Data section:
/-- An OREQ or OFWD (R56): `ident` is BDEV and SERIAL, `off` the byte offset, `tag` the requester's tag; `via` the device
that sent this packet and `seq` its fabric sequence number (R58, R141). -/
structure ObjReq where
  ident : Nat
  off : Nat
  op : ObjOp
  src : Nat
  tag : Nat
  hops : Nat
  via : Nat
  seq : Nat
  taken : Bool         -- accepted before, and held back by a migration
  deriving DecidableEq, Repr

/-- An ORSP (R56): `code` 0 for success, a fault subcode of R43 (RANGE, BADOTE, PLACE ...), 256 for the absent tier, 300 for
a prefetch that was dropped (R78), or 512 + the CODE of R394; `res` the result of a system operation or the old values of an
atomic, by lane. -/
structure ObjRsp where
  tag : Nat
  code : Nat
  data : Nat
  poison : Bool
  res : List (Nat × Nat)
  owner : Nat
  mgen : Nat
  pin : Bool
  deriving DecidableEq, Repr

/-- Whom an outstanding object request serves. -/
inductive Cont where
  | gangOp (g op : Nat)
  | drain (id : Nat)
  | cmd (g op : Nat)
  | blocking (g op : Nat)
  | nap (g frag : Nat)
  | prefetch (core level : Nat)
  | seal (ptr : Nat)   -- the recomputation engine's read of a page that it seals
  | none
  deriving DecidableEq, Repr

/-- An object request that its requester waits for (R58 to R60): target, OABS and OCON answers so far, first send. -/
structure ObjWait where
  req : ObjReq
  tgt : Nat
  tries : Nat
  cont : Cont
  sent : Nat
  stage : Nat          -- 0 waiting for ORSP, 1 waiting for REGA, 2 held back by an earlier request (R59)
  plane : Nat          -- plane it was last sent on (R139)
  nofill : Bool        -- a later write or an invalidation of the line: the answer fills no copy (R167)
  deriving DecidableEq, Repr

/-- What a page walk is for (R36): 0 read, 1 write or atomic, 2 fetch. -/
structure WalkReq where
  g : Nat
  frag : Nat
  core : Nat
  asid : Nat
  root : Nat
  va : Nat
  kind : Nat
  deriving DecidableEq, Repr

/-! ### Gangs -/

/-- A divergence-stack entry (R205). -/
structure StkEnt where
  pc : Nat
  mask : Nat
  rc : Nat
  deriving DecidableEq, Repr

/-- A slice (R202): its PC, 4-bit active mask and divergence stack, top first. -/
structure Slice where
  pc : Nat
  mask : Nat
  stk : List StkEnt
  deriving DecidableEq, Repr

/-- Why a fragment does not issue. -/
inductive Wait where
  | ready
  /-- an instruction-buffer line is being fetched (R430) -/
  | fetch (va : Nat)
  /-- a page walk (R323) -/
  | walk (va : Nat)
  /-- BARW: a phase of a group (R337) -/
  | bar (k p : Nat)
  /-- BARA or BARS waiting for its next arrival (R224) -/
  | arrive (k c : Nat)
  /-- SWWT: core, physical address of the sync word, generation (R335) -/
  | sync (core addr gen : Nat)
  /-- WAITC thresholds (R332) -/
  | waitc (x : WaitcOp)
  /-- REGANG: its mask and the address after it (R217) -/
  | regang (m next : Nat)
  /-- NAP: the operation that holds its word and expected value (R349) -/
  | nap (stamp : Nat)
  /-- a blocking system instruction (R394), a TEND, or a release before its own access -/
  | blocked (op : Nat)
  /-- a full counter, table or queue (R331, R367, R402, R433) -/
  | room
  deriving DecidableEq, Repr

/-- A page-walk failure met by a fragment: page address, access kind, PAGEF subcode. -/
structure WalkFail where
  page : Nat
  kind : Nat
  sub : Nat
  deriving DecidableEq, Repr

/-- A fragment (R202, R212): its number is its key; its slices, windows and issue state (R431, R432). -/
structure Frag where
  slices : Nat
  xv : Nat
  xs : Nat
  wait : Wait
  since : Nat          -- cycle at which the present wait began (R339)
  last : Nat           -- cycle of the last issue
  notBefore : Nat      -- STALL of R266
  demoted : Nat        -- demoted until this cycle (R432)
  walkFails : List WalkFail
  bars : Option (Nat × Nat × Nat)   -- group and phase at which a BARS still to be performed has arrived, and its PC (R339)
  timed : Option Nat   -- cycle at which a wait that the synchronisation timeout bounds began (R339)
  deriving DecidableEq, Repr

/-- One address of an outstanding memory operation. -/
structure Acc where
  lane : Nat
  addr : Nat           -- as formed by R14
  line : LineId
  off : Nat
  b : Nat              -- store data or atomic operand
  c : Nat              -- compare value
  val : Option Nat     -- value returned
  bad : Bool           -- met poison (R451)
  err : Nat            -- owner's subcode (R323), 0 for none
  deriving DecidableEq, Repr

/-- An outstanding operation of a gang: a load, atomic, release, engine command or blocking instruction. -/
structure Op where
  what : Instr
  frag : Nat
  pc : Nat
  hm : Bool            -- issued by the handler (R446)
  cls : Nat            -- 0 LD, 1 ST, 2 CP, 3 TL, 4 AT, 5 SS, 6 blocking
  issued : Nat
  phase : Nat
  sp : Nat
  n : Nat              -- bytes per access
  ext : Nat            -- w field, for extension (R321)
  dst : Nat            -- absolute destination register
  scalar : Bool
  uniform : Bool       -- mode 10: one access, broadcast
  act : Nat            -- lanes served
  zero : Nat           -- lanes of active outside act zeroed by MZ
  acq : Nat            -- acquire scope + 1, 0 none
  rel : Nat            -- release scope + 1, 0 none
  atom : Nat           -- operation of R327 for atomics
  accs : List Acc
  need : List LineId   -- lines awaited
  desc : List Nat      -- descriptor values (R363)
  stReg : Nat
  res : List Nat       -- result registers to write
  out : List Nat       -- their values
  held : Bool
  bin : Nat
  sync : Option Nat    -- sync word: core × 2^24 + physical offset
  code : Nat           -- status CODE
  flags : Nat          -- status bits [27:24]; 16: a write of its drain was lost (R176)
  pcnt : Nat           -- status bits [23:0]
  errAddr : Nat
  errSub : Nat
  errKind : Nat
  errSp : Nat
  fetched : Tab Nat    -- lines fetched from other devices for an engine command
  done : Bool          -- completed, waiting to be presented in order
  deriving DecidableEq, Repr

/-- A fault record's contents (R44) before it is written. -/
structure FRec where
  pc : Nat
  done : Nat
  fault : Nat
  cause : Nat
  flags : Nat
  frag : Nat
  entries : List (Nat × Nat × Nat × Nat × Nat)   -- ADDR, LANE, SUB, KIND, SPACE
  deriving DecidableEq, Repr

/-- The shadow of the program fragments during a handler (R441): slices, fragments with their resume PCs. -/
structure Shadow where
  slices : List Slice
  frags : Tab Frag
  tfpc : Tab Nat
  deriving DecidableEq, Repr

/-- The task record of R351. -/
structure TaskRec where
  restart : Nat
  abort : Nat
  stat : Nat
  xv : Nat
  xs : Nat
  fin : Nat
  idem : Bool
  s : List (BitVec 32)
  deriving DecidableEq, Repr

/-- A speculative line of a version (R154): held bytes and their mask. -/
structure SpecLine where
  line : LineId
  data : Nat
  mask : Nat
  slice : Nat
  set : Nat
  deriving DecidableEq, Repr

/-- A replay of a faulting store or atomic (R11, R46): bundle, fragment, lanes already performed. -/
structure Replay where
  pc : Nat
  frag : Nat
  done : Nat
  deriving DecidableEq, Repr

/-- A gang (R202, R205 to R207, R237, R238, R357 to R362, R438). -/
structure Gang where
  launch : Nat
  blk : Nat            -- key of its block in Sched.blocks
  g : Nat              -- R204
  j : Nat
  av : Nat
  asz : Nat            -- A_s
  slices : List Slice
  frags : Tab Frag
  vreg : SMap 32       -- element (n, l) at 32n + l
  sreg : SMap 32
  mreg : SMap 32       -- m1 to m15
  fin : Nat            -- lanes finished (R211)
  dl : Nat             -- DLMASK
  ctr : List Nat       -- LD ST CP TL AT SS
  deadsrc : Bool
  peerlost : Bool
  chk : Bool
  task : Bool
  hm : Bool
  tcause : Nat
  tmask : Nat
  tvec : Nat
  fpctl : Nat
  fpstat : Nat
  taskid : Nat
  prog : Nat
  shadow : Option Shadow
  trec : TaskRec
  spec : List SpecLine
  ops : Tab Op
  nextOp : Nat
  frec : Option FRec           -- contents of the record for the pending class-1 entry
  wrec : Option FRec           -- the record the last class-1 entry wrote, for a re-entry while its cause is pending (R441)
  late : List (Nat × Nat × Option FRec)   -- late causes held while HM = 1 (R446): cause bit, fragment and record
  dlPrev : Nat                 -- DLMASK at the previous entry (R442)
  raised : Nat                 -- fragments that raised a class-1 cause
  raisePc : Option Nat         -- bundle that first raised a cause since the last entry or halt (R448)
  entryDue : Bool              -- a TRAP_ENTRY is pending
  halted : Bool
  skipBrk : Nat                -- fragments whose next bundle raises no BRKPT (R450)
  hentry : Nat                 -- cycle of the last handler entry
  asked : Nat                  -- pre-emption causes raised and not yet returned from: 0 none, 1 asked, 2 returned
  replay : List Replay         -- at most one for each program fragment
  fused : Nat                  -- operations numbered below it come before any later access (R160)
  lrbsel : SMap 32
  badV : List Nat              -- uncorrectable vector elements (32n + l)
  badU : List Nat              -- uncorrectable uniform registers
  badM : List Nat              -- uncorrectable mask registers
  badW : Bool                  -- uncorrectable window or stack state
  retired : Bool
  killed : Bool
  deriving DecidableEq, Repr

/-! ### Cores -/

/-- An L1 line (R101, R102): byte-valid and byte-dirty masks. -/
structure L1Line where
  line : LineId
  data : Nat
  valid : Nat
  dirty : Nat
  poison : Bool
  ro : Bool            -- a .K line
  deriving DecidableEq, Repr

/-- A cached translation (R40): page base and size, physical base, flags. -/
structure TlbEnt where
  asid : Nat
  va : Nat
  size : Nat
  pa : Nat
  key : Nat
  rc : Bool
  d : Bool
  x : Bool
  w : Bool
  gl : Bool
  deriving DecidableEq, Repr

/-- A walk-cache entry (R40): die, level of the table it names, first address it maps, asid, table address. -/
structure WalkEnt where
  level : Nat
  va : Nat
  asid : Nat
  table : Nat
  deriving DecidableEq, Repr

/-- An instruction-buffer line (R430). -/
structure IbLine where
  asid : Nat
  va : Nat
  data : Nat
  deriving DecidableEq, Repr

---

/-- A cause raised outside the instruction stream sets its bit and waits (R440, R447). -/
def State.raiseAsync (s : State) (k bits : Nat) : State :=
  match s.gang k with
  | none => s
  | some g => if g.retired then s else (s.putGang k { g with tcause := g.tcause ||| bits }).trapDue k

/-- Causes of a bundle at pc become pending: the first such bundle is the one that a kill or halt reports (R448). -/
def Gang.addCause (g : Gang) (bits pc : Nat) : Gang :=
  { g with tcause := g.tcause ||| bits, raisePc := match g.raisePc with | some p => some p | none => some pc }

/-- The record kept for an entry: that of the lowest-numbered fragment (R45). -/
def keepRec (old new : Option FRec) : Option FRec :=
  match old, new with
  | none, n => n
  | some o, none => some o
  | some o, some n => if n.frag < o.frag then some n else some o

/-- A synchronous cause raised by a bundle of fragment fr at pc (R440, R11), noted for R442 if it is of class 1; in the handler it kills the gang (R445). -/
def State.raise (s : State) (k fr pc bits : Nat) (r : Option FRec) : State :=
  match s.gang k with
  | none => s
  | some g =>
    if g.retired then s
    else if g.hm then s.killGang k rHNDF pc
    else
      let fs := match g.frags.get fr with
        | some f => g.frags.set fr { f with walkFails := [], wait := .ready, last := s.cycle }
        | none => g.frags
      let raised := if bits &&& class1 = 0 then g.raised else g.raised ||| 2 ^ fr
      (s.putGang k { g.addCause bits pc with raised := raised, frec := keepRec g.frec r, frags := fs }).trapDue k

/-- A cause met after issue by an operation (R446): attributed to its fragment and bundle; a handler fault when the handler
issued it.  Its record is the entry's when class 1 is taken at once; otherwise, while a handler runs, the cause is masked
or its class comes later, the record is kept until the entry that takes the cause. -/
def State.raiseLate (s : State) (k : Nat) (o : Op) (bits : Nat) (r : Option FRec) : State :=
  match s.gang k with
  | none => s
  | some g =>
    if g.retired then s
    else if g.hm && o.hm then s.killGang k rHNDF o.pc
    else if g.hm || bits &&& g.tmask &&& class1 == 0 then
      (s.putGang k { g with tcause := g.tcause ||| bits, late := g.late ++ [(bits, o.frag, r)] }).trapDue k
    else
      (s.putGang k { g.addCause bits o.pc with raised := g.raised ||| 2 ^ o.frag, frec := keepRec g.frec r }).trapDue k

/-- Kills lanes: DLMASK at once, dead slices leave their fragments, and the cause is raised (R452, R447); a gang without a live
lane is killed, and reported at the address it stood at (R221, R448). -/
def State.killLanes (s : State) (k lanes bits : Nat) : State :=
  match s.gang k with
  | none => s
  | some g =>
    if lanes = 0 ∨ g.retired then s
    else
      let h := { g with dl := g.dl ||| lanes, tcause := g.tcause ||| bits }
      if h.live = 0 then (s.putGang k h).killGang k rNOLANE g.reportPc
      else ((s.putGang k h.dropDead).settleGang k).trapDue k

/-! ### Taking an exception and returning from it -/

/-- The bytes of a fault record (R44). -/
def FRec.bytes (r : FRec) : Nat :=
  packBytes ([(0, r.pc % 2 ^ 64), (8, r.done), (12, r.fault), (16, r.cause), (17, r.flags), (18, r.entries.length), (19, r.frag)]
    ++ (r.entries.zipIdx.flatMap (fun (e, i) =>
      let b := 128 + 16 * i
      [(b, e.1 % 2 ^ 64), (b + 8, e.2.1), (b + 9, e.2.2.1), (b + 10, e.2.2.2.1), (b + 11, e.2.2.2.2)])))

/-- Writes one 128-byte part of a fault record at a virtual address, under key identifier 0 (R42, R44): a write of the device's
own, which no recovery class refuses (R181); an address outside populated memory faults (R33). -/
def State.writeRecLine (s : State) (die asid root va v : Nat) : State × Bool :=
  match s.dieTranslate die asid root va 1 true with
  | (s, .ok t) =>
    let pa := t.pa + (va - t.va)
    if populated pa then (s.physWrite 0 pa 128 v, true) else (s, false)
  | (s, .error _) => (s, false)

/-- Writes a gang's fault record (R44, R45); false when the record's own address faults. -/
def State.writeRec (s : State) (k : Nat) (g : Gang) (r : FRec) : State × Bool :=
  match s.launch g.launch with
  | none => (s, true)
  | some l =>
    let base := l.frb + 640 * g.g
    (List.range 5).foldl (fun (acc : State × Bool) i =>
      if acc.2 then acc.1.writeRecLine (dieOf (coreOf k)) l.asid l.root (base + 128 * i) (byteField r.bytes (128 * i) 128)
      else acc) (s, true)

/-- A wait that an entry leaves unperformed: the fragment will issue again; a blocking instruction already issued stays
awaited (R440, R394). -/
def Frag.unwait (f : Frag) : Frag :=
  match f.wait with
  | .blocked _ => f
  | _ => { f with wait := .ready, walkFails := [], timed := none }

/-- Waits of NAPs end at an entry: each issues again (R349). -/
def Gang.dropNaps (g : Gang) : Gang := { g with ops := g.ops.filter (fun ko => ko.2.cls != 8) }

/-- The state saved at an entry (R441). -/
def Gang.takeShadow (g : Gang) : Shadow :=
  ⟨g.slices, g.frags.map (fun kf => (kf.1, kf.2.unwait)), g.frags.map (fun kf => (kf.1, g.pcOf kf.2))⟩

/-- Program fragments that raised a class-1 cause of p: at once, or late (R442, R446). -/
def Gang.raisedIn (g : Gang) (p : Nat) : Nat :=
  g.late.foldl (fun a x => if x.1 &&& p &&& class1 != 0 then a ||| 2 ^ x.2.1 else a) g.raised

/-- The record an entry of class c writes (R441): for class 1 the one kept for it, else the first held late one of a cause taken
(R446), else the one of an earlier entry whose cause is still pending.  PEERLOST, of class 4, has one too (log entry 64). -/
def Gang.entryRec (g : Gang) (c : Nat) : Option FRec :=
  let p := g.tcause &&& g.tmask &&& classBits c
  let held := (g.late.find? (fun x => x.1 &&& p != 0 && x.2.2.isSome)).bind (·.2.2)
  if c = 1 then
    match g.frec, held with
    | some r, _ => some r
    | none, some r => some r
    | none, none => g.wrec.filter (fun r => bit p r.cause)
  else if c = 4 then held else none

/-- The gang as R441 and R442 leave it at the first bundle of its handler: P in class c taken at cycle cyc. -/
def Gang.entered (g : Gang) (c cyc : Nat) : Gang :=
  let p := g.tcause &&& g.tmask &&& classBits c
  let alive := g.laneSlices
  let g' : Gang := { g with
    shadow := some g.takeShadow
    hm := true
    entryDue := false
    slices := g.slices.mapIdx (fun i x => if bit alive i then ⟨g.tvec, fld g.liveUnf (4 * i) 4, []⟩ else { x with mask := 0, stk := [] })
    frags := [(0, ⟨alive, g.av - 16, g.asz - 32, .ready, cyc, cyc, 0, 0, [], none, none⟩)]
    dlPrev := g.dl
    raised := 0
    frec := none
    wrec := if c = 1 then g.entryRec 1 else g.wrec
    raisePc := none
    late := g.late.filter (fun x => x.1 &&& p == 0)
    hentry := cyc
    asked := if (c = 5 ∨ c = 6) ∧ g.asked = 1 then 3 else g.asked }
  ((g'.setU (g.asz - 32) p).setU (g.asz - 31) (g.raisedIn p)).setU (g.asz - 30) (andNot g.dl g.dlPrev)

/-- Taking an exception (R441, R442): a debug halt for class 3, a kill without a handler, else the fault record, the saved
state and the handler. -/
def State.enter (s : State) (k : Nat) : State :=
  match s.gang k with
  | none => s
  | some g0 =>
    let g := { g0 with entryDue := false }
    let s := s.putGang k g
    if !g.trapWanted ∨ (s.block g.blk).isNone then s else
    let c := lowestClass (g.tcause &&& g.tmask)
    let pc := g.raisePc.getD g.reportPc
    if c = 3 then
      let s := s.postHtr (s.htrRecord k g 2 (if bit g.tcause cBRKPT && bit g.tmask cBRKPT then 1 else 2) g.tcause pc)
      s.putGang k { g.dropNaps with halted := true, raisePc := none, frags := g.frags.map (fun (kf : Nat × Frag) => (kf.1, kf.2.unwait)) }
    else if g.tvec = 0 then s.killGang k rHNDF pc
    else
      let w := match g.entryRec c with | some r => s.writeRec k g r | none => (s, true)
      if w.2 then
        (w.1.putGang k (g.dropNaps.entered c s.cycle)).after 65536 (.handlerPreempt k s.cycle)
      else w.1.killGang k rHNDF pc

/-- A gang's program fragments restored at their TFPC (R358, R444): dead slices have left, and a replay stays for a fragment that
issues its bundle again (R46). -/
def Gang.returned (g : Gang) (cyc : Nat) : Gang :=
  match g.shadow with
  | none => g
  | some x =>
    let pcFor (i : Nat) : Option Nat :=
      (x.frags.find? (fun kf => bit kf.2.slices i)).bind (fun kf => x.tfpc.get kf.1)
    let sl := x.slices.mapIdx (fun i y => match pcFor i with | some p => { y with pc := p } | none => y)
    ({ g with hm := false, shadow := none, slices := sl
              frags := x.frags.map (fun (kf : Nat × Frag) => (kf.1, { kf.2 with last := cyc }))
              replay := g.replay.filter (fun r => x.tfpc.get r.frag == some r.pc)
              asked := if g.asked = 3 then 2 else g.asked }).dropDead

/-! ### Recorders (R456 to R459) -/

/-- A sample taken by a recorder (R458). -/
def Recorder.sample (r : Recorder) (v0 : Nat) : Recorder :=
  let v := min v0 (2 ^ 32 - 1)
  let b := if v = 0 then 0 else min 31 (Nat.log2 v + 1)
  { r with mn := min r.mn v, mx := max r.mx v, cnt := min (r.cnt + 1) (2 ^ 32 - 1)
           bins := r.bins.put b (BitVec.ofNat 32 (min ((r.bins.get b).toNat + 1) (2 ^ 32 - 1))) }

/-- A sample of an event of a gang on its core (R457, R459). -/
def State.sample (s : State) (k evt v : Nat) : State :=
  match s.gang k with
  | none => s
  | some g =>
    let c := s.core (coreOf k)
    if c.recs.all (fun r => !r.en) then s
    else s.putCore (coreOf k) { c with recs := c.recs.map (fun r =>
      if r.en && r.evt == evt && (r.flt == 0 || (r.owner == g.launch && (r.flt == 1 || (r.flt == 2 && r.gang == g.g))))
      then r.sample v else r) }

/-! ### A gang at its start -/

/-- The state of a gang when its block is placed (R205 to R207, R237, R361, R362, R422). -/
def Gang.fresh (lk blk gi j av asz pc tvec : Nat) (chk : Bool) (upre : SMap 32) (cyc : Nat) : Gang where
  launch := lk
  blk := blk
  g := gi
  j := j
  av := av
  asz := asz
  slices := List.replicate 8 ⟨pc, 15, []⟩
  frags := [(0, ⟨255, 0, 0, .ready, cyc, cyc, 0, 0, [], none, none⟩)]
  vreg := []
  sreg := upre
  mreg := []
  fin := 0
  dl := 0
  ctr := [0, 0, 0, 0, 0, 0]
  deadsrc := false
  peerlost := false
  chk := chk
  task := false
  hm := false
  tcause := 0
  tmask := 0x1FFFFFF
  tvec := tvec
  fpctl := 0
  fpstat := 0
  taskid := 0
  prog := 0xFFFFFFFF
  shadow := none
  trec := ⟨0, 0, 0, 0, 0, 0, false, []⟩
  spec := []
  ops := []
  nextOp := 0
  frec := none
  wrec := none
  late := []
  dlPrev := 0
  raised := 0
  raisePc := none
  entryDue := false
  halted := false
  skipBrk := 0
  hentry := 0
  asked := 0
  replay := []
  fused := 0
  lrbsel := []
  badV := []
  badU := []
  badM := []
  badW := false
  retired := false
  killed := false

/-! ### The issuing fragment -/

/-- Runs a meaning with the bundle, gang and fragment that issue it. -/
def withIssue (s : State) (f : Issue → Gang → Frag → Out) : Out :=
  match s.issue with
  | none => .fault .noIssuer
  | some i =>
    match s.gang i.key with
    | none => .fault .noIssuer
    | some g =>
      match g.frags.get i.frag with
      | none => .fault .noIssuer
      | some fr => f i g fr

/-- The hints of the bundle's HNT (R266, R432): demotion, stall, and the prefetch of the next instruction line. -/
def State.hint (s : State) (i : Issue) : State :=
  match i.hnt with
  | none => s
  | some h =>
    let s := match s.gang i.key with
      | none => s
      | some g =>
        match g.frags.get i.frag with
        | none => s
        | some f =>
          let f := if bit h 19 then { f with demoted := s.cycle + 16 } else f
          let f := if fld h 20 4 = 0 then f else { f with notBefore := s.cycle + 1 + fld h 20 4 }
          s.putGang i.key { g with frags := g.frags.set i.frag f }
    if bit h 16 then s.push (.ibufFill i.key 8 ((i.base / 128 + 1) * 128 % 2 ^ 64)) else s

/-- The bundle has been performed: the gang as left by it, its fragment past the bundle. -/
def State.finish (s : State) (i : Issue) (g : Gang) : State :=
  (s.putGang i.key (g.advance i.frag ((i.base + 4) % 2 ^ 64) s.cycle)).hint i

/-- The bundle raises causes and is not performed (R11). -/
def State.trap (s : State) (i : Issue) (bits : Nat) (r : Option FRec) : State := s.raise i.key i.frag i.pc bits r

==

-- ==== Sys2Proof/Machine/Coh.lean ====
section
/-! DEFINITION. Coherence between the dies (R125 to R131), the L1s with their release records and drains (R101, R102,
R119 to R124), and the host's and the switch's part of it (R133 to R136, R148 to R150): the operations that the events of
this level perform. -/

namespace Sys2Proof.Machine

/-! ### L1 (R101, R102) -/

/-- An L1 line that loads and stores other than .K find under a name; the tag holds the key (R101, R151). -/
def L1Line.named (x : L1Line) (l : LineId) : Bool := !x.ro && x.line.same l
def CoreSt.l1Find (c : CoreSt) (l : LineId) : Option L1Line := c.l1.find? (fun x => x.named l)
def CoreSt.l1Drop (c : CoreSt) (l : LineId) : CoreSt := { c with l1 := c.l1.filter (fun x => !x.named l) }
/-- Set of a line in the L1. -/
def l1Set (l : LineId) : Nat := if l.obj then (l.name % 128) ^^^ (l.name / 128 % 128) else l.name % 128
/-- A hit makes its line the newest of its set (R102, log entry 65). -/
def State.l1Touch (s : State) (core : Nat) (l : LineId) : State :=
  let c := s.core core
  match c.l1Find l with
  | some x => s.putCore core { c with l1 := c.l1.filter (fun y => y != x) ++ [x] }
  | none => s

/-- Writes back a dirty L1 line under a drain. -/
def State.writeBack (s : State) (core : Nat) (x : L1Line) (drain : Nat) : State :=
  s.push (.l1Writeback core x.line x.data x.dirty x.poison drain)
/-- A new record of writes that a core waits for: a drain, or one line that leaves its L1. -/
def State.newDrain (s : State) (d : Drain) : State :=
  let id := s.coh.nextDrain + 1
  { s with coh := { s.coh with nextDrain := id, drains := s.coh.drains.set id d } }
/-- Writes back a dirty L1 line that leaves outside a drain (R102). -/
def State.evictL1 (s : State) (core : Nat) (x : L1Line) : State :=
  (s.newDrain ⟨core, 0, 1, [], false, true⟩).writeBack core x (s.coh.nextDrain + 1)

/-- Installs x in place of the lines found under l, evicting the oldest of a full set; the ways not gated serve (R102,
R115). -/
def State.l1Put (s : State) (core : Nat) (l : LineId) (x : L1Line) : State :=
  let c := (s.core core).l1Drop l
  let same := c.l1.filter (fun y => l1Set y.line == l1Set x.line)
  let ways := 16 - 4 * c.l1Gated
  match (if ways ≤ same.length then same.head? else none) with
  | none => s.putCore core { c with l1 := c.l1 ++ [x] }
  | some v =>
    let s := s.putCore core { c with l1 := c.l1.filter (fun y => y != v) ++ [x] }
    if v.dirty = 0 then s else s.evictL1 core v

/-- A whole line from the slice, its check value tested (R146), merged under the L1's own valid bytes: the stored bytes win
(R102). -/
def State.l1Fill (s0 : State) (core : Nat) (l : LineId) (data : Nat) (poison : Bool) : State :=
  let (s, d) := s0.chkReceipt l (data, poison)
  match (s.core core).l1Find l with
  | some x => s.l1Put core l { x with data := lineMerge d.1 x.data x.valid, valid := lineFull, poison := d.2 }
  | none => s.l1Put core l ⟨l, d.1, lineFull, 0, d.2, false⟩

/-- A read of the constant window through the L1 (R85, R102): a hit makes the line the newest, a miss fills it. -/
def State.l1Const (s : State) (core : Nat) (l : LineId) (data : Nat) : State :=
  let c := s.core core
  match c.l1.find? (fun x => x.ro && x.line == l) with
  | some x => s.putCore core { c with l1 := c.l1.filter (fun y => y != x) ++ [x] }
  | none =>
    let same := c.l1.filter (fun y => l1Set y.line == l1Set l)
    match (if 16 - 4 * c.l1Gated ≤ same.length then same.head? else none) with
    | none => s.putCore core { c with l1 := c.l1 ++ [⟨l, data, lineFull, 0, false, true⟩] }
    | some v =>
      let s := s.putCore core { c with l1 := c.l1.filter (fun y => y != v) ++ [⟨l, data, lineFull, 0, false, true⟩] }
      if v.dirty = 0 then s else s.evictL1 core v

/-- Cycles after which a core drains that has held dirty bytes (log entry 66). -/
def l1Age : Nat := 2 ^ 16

What you have to do: Your answer should consist solely of the lines above from the line with "again (R349). -/" to the line with "def Gang.takeShadow (g", both included, reproduced exactly.

Answer to this task:
/-- Waits of NAPs end at an entry: each issues again (R349). -/
def Gang.dropNaps (g : Gang) : Gang := { g with ops := g.ops.filter (fun ko => ko.2.cls != 8) }

/-- The state saved at an entry (R441). -/
def Gang.takeShadow (g : Gang) : Shadow :=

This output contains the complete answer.